Radar target generation and detection - Hardware

Github: https://github.com/williamhyin/SFND_Radar_Target_Detection

Why Radars?

The autopilot system is perceived by the input of a plurality of sensors, each sensor has its own advantages and disadvantages, we use to compensate for the disadvantages of other radar sensors. Biggest advantages is that it can directly measure the radar radial velocity, although laser , cameras, other sensors need to be calculated by derivation of the speed, it can be directly determined speed radar, which also helps to distinguish the moving object and a stationary object. another advantage is that the radar is rarely influenced by environmental factors, may be complicated illumination, rain work around the clock under snow conditions.

FMCW automotive radars

Radar early in the 1930s has been put into use by the military when they are mainly used to detect aircraft, but since then, radar technology has made considerable progress. Today, they are increasingly being used as an advanced driving the auxiliary systems (ADAS) automotive radar sensors in the image below shows the use of a set of radar sensors and other sensors in the vehicle:

Vehicle sensor configuration (source: cdn.rohde-schwarz.com)
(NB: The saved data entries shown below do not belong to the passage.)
-- ==== Sys2Proof/Machine/Ops.lean ====
section
/-! DEFINITION. The named operations on registers, memory and pending events, and the ways a run ends
at an exception or an event. -/

namespace Sys2Proof.Machine

/-! ## Registers and fields -/

/-- Write the program counter (10_state.md R14). -/
def State.setPc (s : State) (v : Word64) : State := { s with pc := v }

/-- Write the monitor hardware (10_state.md R21). -/
def State.setMonitor (s : State) (m : Monitor) : State := { s with monitor := m }

/-- Write the run state (10_state.md R22). -/
def State.setRun (s : State) (r : Run) : State := { s with run := r }

/-- Write the set of pending events (10_state.md R23). -/
def State.setPending (s : State) (p : Pending) : State := { s with pending := p }

/-- Write memory (20_memory.md R37). -/
def State.setMem (s : State) (m : Memory) : State := { s with mem := m }

/-- Write IA32_MISC_ENABLE[18] (10_state.md R18). -/
def State.setMiscEnable (s : State) (b : Bool) : State := { s with miscEnable := b }

/-- Write the turns to come (10_state.md R10). -/
def State.setAgenda (s : State) (l : List Turn) : State := { s with agenda := l }

/-- Write CPUID's four output registers (40_enumeration_enabling.md R59). -/
def State.setCpuid (s : State) (a b : Word32) (c : Word64) (d : Word32) : State :=
  { s with eax := a, ebx := b, rcx := c, edx := d }

/-- The free values of the next draw (assumption 31). -/
def State.draw (s : State) : Draw := Config.draw s.draws

/-- One draw is used up. -/
def State.nextDraw (s : State) : State := { s with draws := s.draws + 1 }

/-- `ADDR_WIDTH` in bits (00_scope.md R5). -/
def State.width (s : State) : Nat := s.cfg.addrWidth.bits

/-- `pc + n` modulo 2^`ADDR_WIDTH` (10_state.md R14, D4). -/
def State.pcPlus (s : State) (n : Nat) : Word64 :=
  BitVec.ofNat 64 ((s.pc.toNat + n) % 2 ^ s.width)

/-- `pc <- pc + n` (10_state.md R14). -/
def State.advance (s : State) (n : Nat) : State := s.setPc (s.pcPlus n)

/-- The processor waits in the optimized state (10_state.md R22). -/
def State.waiting (s : State) : Bool :=
  match s.run with
  | .executing => false
  | .optimized _ _ => true

/-! ## Memory (20_memory.md R37) -/

/-- The byte at an address, none where nothing has been written. -/
def Memory.read : Memory → Nat → Option Byte
  | [], _ => none
  | (a, b) :: rest, x => if a = x then some b else Memory.read rest x

/-- Write one byte, keeping the addresses strictly rising. -/
def Memory.writeByte : Memory → Nat → Byte → Memory
  | [], x, v => [(x, v)]
  | (a, b) :: rest, x, v =>
    if x < a then (x, v) :: (a, b) :: rest
    else if x = a then (a, v) :: rest
    else (a, b) :: Memory.writeByte rest x v

/-- `MemWrite`: write bytes at ascending addresses (00_scope.md R9). -/
def Memory.writeBytes : Memory → Nat → List Byte → Memory
  | m, _, [] => m
  | m, x, v :: vs => Memory.writeBytes (Memory.writeByte m x v) (x + 1) vs

/-- The canonical form: addresses strictly rising. -/
def Memory.wf : Memory → Bool
  | [] => true
  | [_] => true
  | (a, _) :: (b, w) :: rest => decide (a < b) && Memory.wf ((b, w) :: rest)

/-! ## Pending events (10_state.md R23) -/

/-- An event of this kind is pending. -/
def Pending.has (p : Pending) : EventKind → Bool
  | .nmi => p.nmi
  | .smi => p.smi
  | .extInt => p.extInt
  | .machineCheck => p.machineCheck
  | .debug => p.debug
  | .binit => p.binit
  | .init => p.init
  | .reset => p.reset
  | .implDependent => p.implDependent

/-- Make an event of this kind pending (`true`) or remove it (`false`). -/
def Pending.set (p : Pending) (b : Bool) : EventKind → Pending
  | .nmi => { p with nmi := b }
  | .smi => { p with smi := b }
  | .extInt => { p with extInt := b }
  | .machineCheck => { p with machineCheck := b }
  | .debug => { p with debug := b }
  | .binit => { p with binit := b }
  | .init => { p with init := b }
  | .reset => { p with reset := b }
  | .implDependent => { p with implDependent := b }

/-- The nine kinds of event (10_state.md R23). -/
def allEventKinds : List EventKind :=
  [.nmi, .smi, .extInt, .machineCheck, .debug, .binit, .init, .reset, .implDependent]

/-! ## Ending a run at an exception or an event

The source describes neither the entry to a handler nor a return from one (60_exceptions.md R98): no
saved register, vector or frame. Each operation below is therefore the outcome of decisions D11 and
D26, with the state that a delivery would start from. -/

/-- `raise #UD`: the state is unchanged, its pc that of the faulting instruction (R90, R94, D23). -/
def raiseInvalidOpcode (s : State) : Fault := .invalidOpcode s

/-- `raise #GP(0)`: as `raiseInvalidOpcode`; error code 0, none in real-address mode (R91, C7). -/
def raiseGeneralProtection (s : State) : Fault :=
  .generalProtection (if s.mode = .real then none else some 0) s

/-- `Event(kind)`: delivery removes the event from `pending`; the saved instruction pointer is pc
(60_exceptions.md R97, R98, 10_state.md R23). -/
def deliverEvent (k : EventKind) (s : State) : Fault := .event k (s.setPending (s.pending.set false k))

end Sys2Proof.Machine
end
RF technology and advances in digital signal processing technology makes the low cost, small size, high efficiency becomes possible radar.

Radar has the ability to accurately measure the impact of long-range target speed and accurate spatial information, at the same time without fear of bad light and weather, and therefore become an important autopilot sensor applications. Most cars are equipped with radar for adaptive cruise control of the ACC a sensor for detecting a vehicle is too close, keep their distance and speed to follow the vehicle in front. with the improvement of autopilot level, more and more radar sensors are used.

The development trend of radar sensors

As shown below using the radar transmission and detection of electromagnetic waves work:

Electromagnetic waves are reflected when the obstacle. If these reflected waves are received again in their origin, then this means that an obstacle in the propagation direction for the influence from dark radar frequency electromagnetic energy, can be penetrate clouds and fog. this makes it possible to determine the position of the radar system because the distance the like, or dark weather invisible target road modern radar can extract more information than a distance signal from the target echo signals.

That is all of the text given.